Sarah Lupton, a 35-year-old from North Carolina who came to Mexico City last year, as soon as she got her second COVID-19 vaccine, said she fell in love with the “romantic yet gritty” aesthetic. She ended up selling her video production company and relocating here in January with her Shih Tzu. Now she’s learning Spanish, applying for residency and exploring a new path as a life and career coach.
“I came for a new set of possibilities for how I experience my life and what I get to create in it,” she said. “I feel like this city has everything I need to build a life of creativity, connection, adventure and stability.”
Lauren Rodwell, 40, also moved down in January after spending several months here last year.
A marketer who works a tech job that is remote, she was tired of living in San Francisco, where every conversation began with, “What do you do?”

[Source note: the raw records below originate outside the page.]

-- ==== Sys2Proof/Tests/Slice0.lean ====
section
/-! SUPPORT. Sys2Proof/Tests/Slice0.lean: ill-formed commands that the check refuses, witnesses that the hypotheses of the
statements can be met together, and single steps whose outcome the spec gives. -/

open Sys2Proof Sys2Proof.Machine Sys2Proof.Num

namespace Sys2Proof.Tests

set_option Elab.async false

/-! ## Small states -/

/-- The device right after reset. -/
def dev0 : Dev := State.reset.dev

def st (d : Dev) : State := ⟨[], d⟩

/-- Core 0 of slot 0 (an MT), of slot 17 (a VT) and of slot 23 (a CT), unguarded. -/
def issMt : Iss := ⟨0, 0, 0, false⟩
def issVt : Iss := ⟨17, 0, 0, false⟩
def issCt : Iss := ⟨23, 0, 0, false⟩
/-- The CT's core under the guard p1, which is 0 here. -/
def issOff : Iss := ⟨23, 0, 1, false⟩

/-- A core that runs at PC 0x100 with s1 = 7, s2 = −3, s3 = 0x40, s4 = 0x200. -/
def coreAt100 : Core :=
  { Core.idle with run := .running, pc := 0x100, p := [(2, 1#128), (3, 3#128)],
                   s := [(1, 7#64), (2, 0xFFFFFFFFFFFFFFFD#64), (3, 0x40#64), (4, 0x200#64)] }

/-- The core of `h` runs, in a tile whose code region ends at 0x200; the word at its PC is add s0, s0, s0, whose only byte that is not 0 is its
first. -/
def runs (h : Iss) (d : Dev) : Dev :=
  ((d.modTile h.slot (fun t => { t with image := { t.image with loaded := true, codeEnd := 0x200 } })).modCore h.slot h.core (fun _ => coreAt100)).store
    (tileBase h.slot + 0x100) [2]

def onMt : Dev := runs issMt dev0
def onVt : Dev := runs issVt dev0
def onCt : Dev := runs issCt dev0

/-- The test of `Ready`, as a Bool. -/
def issuesB (d : Dev) (h : Iss) (cls : Nat) (long : Bool) : Bool :=
  coreExists h.slot h.core && decide ((d.at_ h).run = .running)
    && ((d.at_ h).stalled.isSome || decide (d.readStore h.slot (d.at_ h).pc (if long then 8 else 4) 0 = (d, true)))
    && d.spelled h && accepts h.slot cls
def readyB (d : Dev) (h : Iss) (cls : Nat) (long : Bool) (rs vs : List R5) : Bool :=
  issuesB d h cls long && !d.unresolved h.slot h.core && !rs.any (fun r => (d.busyS h.slot h.core).contains r)
    && !vs.any (fun r => (d.busyV h.slot h.core).contains r)

theorem issues_of {d : Dev} {h : Iss} {cls : Nat} {long : Bool} (x : issuesB d h cls long = true) : Issues d h cls long := by
  simp only [issuesB, Bool.and_eq_true, Bool.or_eq_true, decide_eq_true_eq, Option.isSome_iff_ne_none] at x
  obtain ⟨⟨⟨⟨a, b⟩, c⟩, e⟩, f⟩ := x
  exact ⟨a, b, fun n => c.resolve_left (fun y => y n), e, f⟩

theorem ready_of {d : Dev} {h : Iss} {cls : Nat} {long : Bool} {rs vs : List R5} (x : readyB d h cls long rs vs = true) :
    Ready d h cls long rs vs := by
  simp only [readyB, Bool.and_eq_true, Bool.not_eq_true'] at x
  obtain ⟨⟨⟨a, b⟩, f⟩, g⟩ := x
  exact ⟨issues_of a, b, f, g⟩

/-- The outcome is a next state of which `p` holds. -/
def goesTo (o : Host.Outcome State Fault Refusal) (p : State → Bool) : Bool :=
  match o with
  | .next t => p t
  | _ => false

/-- The device as its outcome, for comparisons: `d` with the queue empty, in canonical form. -/
def isDev (d : Dev) (t : State) : Bool := decide (t = st d.canon)

/-- A galley of two slots of `units` × 64 bytes with `full` of them filled. -/
def gal (base units prod cons full : Nat) : Galley := ⟨true, base, units, 2, prod, cons, 16, 0, 0, 0, full, 0, false, false⟩

/-- An issue for the row of 4 elements in galley 0, parameters to galley 1, codes to galley 2. -/
def quantising : VEnt := ⟨0, BitVec.allOnes 128, 0, 4, 1, 0, false, false, 0x00010210#32, 0x100⟩

def onVtGalleys : Dev :=
  (((onVt.setGalley 17 0 (gal 0x400 1 0 partyQuantiser 1)).setGalley 17 1 (gal 0x500 1 partyQuantiser 0 0)).setGalley 17 2
    (gal 0x600 1 partyQuantiser 0 0)).modTile 17 (fun t => { t with qnt := [quantising] })
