/-- R13, "Transitions, complete list". -/
def Obligations.StateTransitionsComplete : Prop :=
  ∀ s t : State, step s = .next t → t.protocolState ≠ s.protocolState →
    (t.protocolState = .addressPhase ∧ (s.nextOp = some .start ∨ s.nextOp = some .rstart)) ∨
    (s.protocolState = .addressPhase ∧ s.nextIsSclStep ∧ s.edgeCounter.val = 15 ∧
      ((receivedAddress s.finalByte = s.latched.inp.busAddr ∧
          t.protocolState = if directionBit s.finalByte then .transmitting else .receiving) ∨
       (receivedAddress s.finalByte ≠ s.latched.inp.busAddr ∧ t.protocolState = .idle))) ∨
    (t.protocolState = .idle ∧ s.nextOp = some .stop ∧ s.busStarted = true) ∨
    (t.protocolState = .idle ∧ s.nextOp = some .reset)

/-- R131: nothing but a START, a STOP or a reset leaves Transmitting or Receiving: no NACK of the master and no refusal
by the application does. -/
def Obligations.DataStatesPersist : Prop :=
  ∀ s t : State, step s = .next t → (s.protocolState = .transmitting ∨ s.protocolState = .receiving) →
    s.nextOp ∉ [some .start, some .rstart, some .stop, some .reset] → t.protocolState = s.protocolState

/-- R43, R172: from any state, desynchronised or not, an event that is a START puts the engine at index 0 of an address
frame, with `needAck` and `activeByte` cleared. (`freeIndex` is the model's own counter, log 3.) -/
def Obligations.StartRealigns : Prop :=
  ∀ (s : State) (e : EventIn), e.rst = false → e.enable = true → sclFall e.flags = false →
    sclRise e.flags = false → sdaFall e.flags = true → e.sclLevel = true →
    step (s.given e) = .next
      { s with busRestarted := s.busStarted, edgeCounter := 0, needAck := false, activeByte := 0,
               busStarted := true, protocolState := .addressPhase,
               inp := e, out := Outputs.zero, freeIndex := s.freeIndex + 1 }

/-! ## What an operation reads -/

/-- R201: `rx_ack` is read in the event in which `rx_valid = 1` and `tx_data` in that in which `tx_req = 1`, "and at no
other time": where the strobe is not issued, another answer changes nothing. -/
def Obligations.AnswersReadOnlyInTheirEvent : Prop :=
  ∀ (s t : State) (e : EventIn), step (s.given e) = .next t →
    (t.out.rxValid = false → ∀ a : Bool, ∃ u, step (s.given { e with rxAck := a }) = .next u ∧
      u.withoutInputs = t.withoutInputs) ∧
    (t.out.txReq = false → ∀ b : Byte, ∃ u, step (s.given { e with txData := b }) = .next u ∧
      u.withoutInputs = t.withoutInputs)

/-- R205: "The engine reads `bus_addr` in FINADDR only": outside a SCL step at index 15 of an address frame, another
value changes nothing; in it, the value of that event is compared. -/
def Obligations.BusAddressReadOnlyInCompare : Prop :=
  ∀ (s t : State) (e : EventIn), step (s.given e) = .next t →
    (¬ ((s.given e).nextIsSclStep ∧ s.edgeCounter.val = 15 ∧ s.protocolState = .addressPhase) →
      ∀ a : BusAddr, ∃ u, step (s.given { e with busAddr := a }) = .next u ∧ u.withoutInputs = t.withoutInputs) ∧
    ((s.given e).nextIsSclStep → s.edgeCounter.val = 15 → s.protocolState = .addressPhase →
      (t.protocolState ≠ .idle ↔ receivedAddress (s.given e).finalByte = e.busAddr))

/-- R124, R127, R206: while Transmitting the engine reads back nothing: the SDA level of a SCL event, the master's
acknowledge at index 17 among them, changes nothing. -/
def Obligations.NoReadbackWhileTransmitting : Prop :=
  ∀ (s t : State) (e : EventIn), s.protocolState = .transmitting → (sclFall e.flags || sclRise e.flags) = true →
    step (s.given e) = .next t → ∀ b : Bool, ∃ u, step (s.given { e with sdaLevel := b }) = .next u ∧
      u.withoutInputs = t.withoutInputs

/-- R97: SDA edges are never treated as data: "No operation selected by an SDA flag reads `in.sdaLevel`, `activeByte` or
`pendingTxByte`, and none writes `sdaLow`." A word whose SDA flag is selected selects one of six operations; START and
RSTART put 0 into `activeByte` (R110), the other four leave it, all six leave `pendingTxByte`; and with other data the
same operation leaves the same state with that data. -/
def Obligations.SdaEventsCarryNoData : Prop :=
  (∀ w : Opw, w &&& 0xCC00 = 0x4000 → w &&& 0x0300 ≠ 0x0000 →
    level1Op w ∈ [some .start, some .rstart, some .sdafIgn, some .stop, some .stopIgn, some .sdarIgn]) ∧
  ∀ (i : Instr) (s t : State), exec i s = .next t →
    ((match i with | .start _ _ => True | .rstart _ _ => True | _ => False) →
      t.sdaLow = s.sdaLow ∧ t.activeByte = 0 ∧ t.pendingTxByte = s.pendingTxByte ∧
      ∀ (x y : Byte) (b : Bool), exec i (s.withData x y b) = .next (t.withData 0 y b)) ∧
    ((match i with
      | .sdafIgn _ _ _ => True | .stop _ => True | .stopIgn _ => True | .sdarIgn _ _ => True
      | _ => False) →
      t.sdaLow = s.sdaLow ∧ t.activeByte = s.activeByte ∧ t.pendingTxByte = s.pendingTxByte ∧
      ∀ (x y : Byte) (b : Bool), exec i (s.withData x y b) = .next (t.withData x y b))

/-! ## History -/

/-- R191, R115 (c): what a START or B0TXLD rewrites before it is read has no influence: two states that differ in such
registers alone issue the same strobes for the same stimulus, and stay such. -/
def Obligations.HistoryIndependence : Prop :=
  ∀ s t : State, s.SameFuture t → s.openPins →
    ∃ s' t', step s = .next s' ∧ step t = .next t' ∧ s'.SameFuture t' ∧ s'.out = t'.out

/-- R191: after a STOP or an address mismatch the protocol registers carry no history that matters: two Idle states of
the machine with the same synchronisers and surroundings have the same future. -/
def Obligations.IdleStatesShareTheirFuture : Prop :=
  ∀ s t : State, s.Inv → t.Inv → s.protocolState = .idle → t.protocolState = .idle → s.agree t .synchronisers →
    s.script = t.script → s.freeIndex = t.freeIndex → s.SameFuture t
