-- ==== Sys2Proof/Tests/Slice0.lean ====
section
/-! SUPPORT. Tests, and a witness for every statement that has hypotheses. Expected results are the spec's: the vectors V<n>
and CV<n> of spec/95_test_vectors.md, and words written out from R61 to R64. -/

open Sys2Proof Sys2Proof.Machine

namespace Sys2Proof.Tests

/-! ## Helpers -/

/-- A state as the vectors write one. -/
def st (ps : ProtocolState) (c : EdgeIndex) (nA bS bR : Bool) (aB pT : Byte) (sL : Bool) : State :=
  { State.reset with
    protocolState := ps, edgeCounter := c, needAck := nA, busStarted := bS, busRestarted := bR, activeByte := aB,
    pendingTxByte := pT, sdaLow := sL }

/-- The synchroniser columns of the cycle vectors. -/
def withSync (s : State) (a b c d e f : Bool) : State :=
  { s with sclMeta := a, sclSync := b, sclPrev := c, sdaMeta := d, sdaSync := e, sdaPrev := f }

/-- The event whose operation word is `w`, with the inputs `addr`, `ack` and `tx` of the vectors. -/
def wordEvent (w : Opw) (addr : BusAddr) (ack : Bool) (tx : Byte) : EventIn :=
  let f := unpackOpw w
  { rst := f.rst, enable := f.enable, flags := f.flags, sclLevel := f.sclLevel, sdaLevel := f.tail.sdaLevel,
    busAddr := addr, rxAck := ack, txData := tx }

/-- A vector: before the event the operation word of the state is the one given, and the step leaves the state and
the outputs given. -/
def stepGives (s : State) (w : Opw) (addr : BusAddr) (ack : Bool) (tx : Byte) (t : State) (o : Outputs) : Bool :=
  let e := wordEvent w addr ack tx
  (s.given e).latched.opw == w &&
    decide (nextState? (step (s.given e)) = some { t with inp := e, out := o, freeIndex := 1 })

/-- A clock cycle with these ports and `bus_addr = 0x37`. -/
def clk (rst enable scl sda : Bool) : CycleIn :=
  { rst := rst, enable := enable, sclPin := if scl then .high else .low, sdaPin := if sda then .high else .low,
    busAddr := 0x37, rxAck := true, txData := 0xFF }

/-- A row of a cycle vector: the operation word in the cycle and the registers after the edge. -/
def cycleGives (s : State) (c : CycleIn) (w : Opw) (t : State) : Bool :=
  let g := { s with script := [.busCycle c] }
  g.latched.opw == w &&
    decide ((nextState? (step g)).map (fun u => { u with inp := noInput, freeIndex := 0 }) = some t)

/-- A small state in a received byte, and others the witnesses use. -/
def rx (c : EdgeIndex) : State := st .receiving c false true false 0 0 false
def tx (c : EdgeIndex) : State := st .transmitting c false true false 0x6F 0x54 false
def ad (c : EdgeIndex) : State := st .addressPhase c false true false 0 0 false

/-- The answers of the witnesses' events. -/
def ans : Answers := { busAddr := 0x37, rxAck := true, txData := 0xA5 }

/-- Some tail of an operation word. -/
def tl : OpwTail := ⟨.receiving, true, 17⟩

/-! ## Well-formedness: ill-formed terms are refused -/

theorem test_wf_sclf_index18 : (Instr.sclf false false false false ⟨.receiving, false, 18⟩).wellFormed = false := by
  decide
theorem test_wf_sclr_index31 : (Instr.sclr true false false ⟨.transmitting, true, 31⟩).wellFormed = false := by decide
theorem test_wf_b0rel_receiving : (Instr.b0rel false .receiving).wellFormed = false := by decide
theorem test_wf_b0rel_transmitting : (Instr.b0rel true .transmitting).wellFormed = false := by decide
theorem test_wf_sclf_index17 : (Instr.sclf false false false false ⟨.receiving, false, 17⟩).wellFormed = true := by
  decide

/-! ## Decoding, one word per row

OPW (R61): rst, enable, busStarted, sclLevel, F[3:0], state[1:0], sdaLevel, counter[4:0]. MOW (R62): rise, state[1:0],
counter[4:0]. Each word is written field by field. -/

theorem test_dec_reset : decode (.opw 0b1_1_1_0_1000_11_0_00101) =
    .ok (.reset true true false 0b1000 ⟨.transmitting, false, 5⟩) := by rfl
theorem test_dec_hold : decode (.opw 0b0_0_1_1_0010_11_0_00100) =
    .ok (.hold true true 0b0010 ⟨.transmitting, false, 4⟩) := by rfl
theorem test_dec_sclf : decode (.opw 0b0_1_1_0_1010_01_0_00100) =
    .ok (.sclf false false true false ⟨.addressPhase, false, 4⟩) := by rfl
theorem test_dec_sclfIgn : decode (.opw 0b0_1_0_0_1001_00_1_00011) =
    .ok (.sclfIgn false false false true ⟨.idle, true, 3⟩) := by rfl
theorem test_dec_sclr : decode (.opw 0b0_1_1_1_0101_01_1_00101) =
    .ok (.sclr true false true ⟨.addressPhase, true, 5⟩) := by rfl
theorem test_dec_sclrIgn : decode (.opw 0b0_1_0_1_0100_00_1_10000) =
    .ok (.sclrIgn true false false ⟨.idle, true, 16⟩) := by rfl
theorem test_dec_start : decode (.opw 0b0_1_0_1_0011_00_0_00011) = .ok (.start true ⟨.idle, false, 3⟩) := by rfl
theorem test_dec_rstart : decode (.opw 0b0_1_1_1_0010_01_0_00111) =
    .ok (.rstart false ⟨.addressPhase, false, 7⟩) := by rfl
theorem test_dec_sdafIgn : decode (.opw 0b0_1_1_0_0010_10_0_01001) =
    .ok (.sdafIgn true false ⟨.receiving, false, 9⟩) := by rfl
theorem test_dec_stop : decode (.opw 0b0_1_1_1_0001_10_1_10000) = .ok (.stop ⟨.receiving, true, 16⟩) := by rfl
theorem test_dec_stopIgn : decode (.opw 0b0_1_0_1_0001_00_1_10000) = .ok (.stopIgn ⟨.idle, true, 16⟩) := by rfl
theorem test_dec_sdarIgn : decode (.opw 0b0_1_1_0_0001_10_1_00001) =
    .ok (.sdarIgn true ⟨.receiving, true, 1⟩) := by rfl
theorem test_dec_nop : decode (.opw 0b0_1_1_0_0000_10_1_00101) =
    .ok (.nop true false ⟨.receiving, true, 5⟩) := by rfl
theorem test_dec_sclf_index18 : decode (.opw 0b0_1_1_0_1000_10_0_10010) = .error .unreachableIndex := by rfl
theorem test_dec_b0rel : decode (.mow .byteStart 0b1_01_00000) = .ok (.b0rel true .addressPhase) := by rfl
theorem test_dec_b0relRx : decode (.mow .byteStart 0b0_10_00000) = .ok (.b0relRx false) := by rfl
theorem test_dec_b0txld : decode (.mow .byteStart 0b1_11_00000) = .ok (.b0txld true) := by rfl
theorem test_dec_sampleAddr : decode (.mow .dataBit 0b1_01_01101) = .ok (.sampleAddr 13) := by rfl
theorem test_dec_sampleRx : decode (.mow .dataBit 0b1_10_00001) = .ok (.sampleRx 1) := by rfl
theorem test_dec_txbit : decode (.mow .dataBit 0b0_11_01110) = .ok (.txbit 14) := by rfl
theorem test_dec_finrx : decode (.mow .finalise 0b1_10_01111) = .ok (.finrx true) := by rfl
theorem test_dec_finaddr : decode (.mow .finalise 0b0_01_01111) = .ok (.finaddr false) := by rfl
theorem test_dec_ackslot : decode (.mow .ackSlot 0b0_11_10000) = .ok (.ackslot false .transmitting) := by rfl
theorem test_dec_cntinc : decode (.mow .counter 0b1_00_01010) = .ok (.cntinc true .idle 10) := by rfl
theorem test_dec_cntincAck : decode (.mow .counter 0b1_10_10000) = .ok (.cntincAck true .receiving) := by rfl
theorem test_dec_cntwrap : decode (.mow .counter 0b1_11_10001) = .ok (.cntwrap true .transmitting) := by rfl
theorem test_dec_no_row : decode (.mow .dataBit 0b0_01_00011) = .error .noRow := by rfl
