/-- STREAM RELEASE of a held STREAM (R90, R93): it leaves the list; with its segue flag the head becomes RESERVED,
unless an entry already is. -/
def releaseHeldStream (p : Entry → Bool) (e : Entry) (s : State) : State :=
  let es := s.cue.entries.eraseP p
  setEntries (if e.segue && !es.any (fun x => decide (x.state = .reserved)) then reserveHead es else es) (itemEnded e s)

/-- STREAM RELEASE (R90). -/
def releaseStream (src : StreamSource) (s : State) : Reply :=
  match s.cue.entries.find? (releasable src) with
  | none => .refuse .notFound
  | some e =>
    if s.cue.state = .held then .ok (releaseHeldStream (releasable src) e s) .none
    else match e.voice with
      | none => .refuse .notFound
      | some v =>
        let starts := decide (0 < e.fadeOut) && e.segue && !s.cue.boundaryWait && s.cue.hasWaiting
        let marked := { s with cue := { s.cue with
          entries := changeFirst (releasable src)
            (fun e => { e with ending := true, released := true, successorStarted := e.successorStarted || starts })
            s.cue.entries } }
        .ok (settleFrom s.cue.state <|
          if e.fadeOut = 0 then endItem v marked
          else
            let t := fadeOut (voiceContributor v) e.fadeOut marked
            if starts then startHead t else t) .none

/-- The fill notice (R95), with the engine's answer (R166). -/
def fillNotice (s : State) : State × FillAnswer :=
  if s.cue.state = .filling ∨ s.cue.state = .held then (s, .notFilled)
  else
    let t := stopEntries s
    match s.clips.fallback with
    | some id =>
      (enterEngine s.cue.state .filling
        ((activate .voiceA (.clip (.playout id)) 32768 0 0 t).setVoice .A .filling), .filled)
    | none => (enterEngine s.cue.state .filling t, .filledSilent)

/-- The held entries, restarted each in the voice it had (R94). -/
def restartHeld (s : State) : State :=
  s.cue.entries.foldl (fun t e =>
    match e.state, e.voice with
    | .playing, some v =>
      startIn (fun x => x.playing && decide (x.voice = some v)) v t
    | _, _ => t) s

/-- The release notice reaches the engine (R94). -/
def releaseEngine (s : State) : State :=
  match s.cue.state, s.cue.held with
  | .held, some h =>
    let t := raise .P .engineResumed { s with cue := { s.cue with held := none, state := followList s.cue.entries } }
    if h.stateLeft = .filling then
      enterEngine .held .filling <| match s.clips.fallback with
        | some id =>
          (activate .voiceA (.clip (.playout id)) 32768 0 (h.fillPosition.getD 0) t).setVoice .A .filling
        | none => t
    else
      let u := restartHeld t
      settleFrom .held (startEntry (u.cue.entries.length + 1) (fun e => decide (e.state = .reserved)) u)
  | _, _ => s

/-- End-of-audio reported by the reader of a voice (R80, R89, R95). -/
def voiceEndOfAudio (v : Voice) (s : State) : State :=
  match s.voice v with
  | .carrying _ => itemEnd v s
  | .releasing _ => (cut (voiceContributor v) s).setVoice v .free
  | .filling =>
    match s.clips.reader (voiceReader v) with
    | some x => activate (voiceContributor v) (.clip x.clip) 32768 0 0 s
    | none => s
  | .free => s

/-- The Mix Engine's fade-out notice reaches the engine (R80, R89). -/
def voiceFadedOut (v : Voice) (s : State) : State :=
  match s.voice v with
  | .releasing _ => s.setVoice v .free
  | .carrying _ => if s.carriesEnding v then itemEnd v s else s
  | _ => s

/-- The entry a voice carries, when it carries one. -/
def State.entryIn (s : State) (v : Voice) : Option Entry := (s.carried v).bind fun i => s.cue.entries[i]?

/-- The remaining length of the entry in a voice, in blocks; none when it is unknown (R87). -/
def State.remaining (s : State) (v : Voice) (e : Entry) : Option Nat :=
  let byLimit := e.limit.map fun n => n - e.played
  let byClip := match e.kind, s.clips.reader (voiceReader v) with
    | .clip id, some x =>
      if (s.clip (.playout id)).loop then none else some ((s.clip (.playout id)).count - x.ordinal)
    | _, _ => none
  match byLimit, byClip with
  | some a, some b => some (min a b)
  | some a, none => some a
  | none, b => b

/-- The item in a voice has reached its duration limit (R89); a released STREAM's limit no longer applies (R90). -/
def State.limitReached (s : State) (v : Voice) : Bool :=
  match s.entryIn v with
  | some e => match e.limit with
    | some n => decide (n ≤ e.played) && !e.released
    | none => false
  | none => false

“I like being in vibrant cities that have multiple cultures that mix well, where there’s good food and good energy and dancing and art,” she said. “It reminds me of being in a more friendly, more clean at times, Brooklyn.”
Blend Station, a Condesa coffee shop popular with Americans and remote workers.
(Celia Talbot Tobin / For The Times)
Lupton and Rodwell both said they are sensitive to concerns about gentrification. In San Francisco, Rodwell lived in the Mission, a neighborhood that became emblematic of the sweeping change wrought by the tech industry there.
“I try and frequent local businesses and not go with the big conglomerates,” said Rodwell. “I try to give money back to my community and be involved in my community.”
Rodwell, who is Black, said she doesn’t feel guilty.
“I kind of feel like, as a person of color from America, I’m so economically disadvantaged that wherever I go and experience some advantage or equity, I take it,” she said.
In Mexico, which has a relatively small population of Afro-Mexicans and abolished slavery decades before its northern neighbor, Rodwell said she does not experience the same racism as she does in the U.S.. “Being Black in America,” she said, is exhausting. “It’s nice to take a break from it.”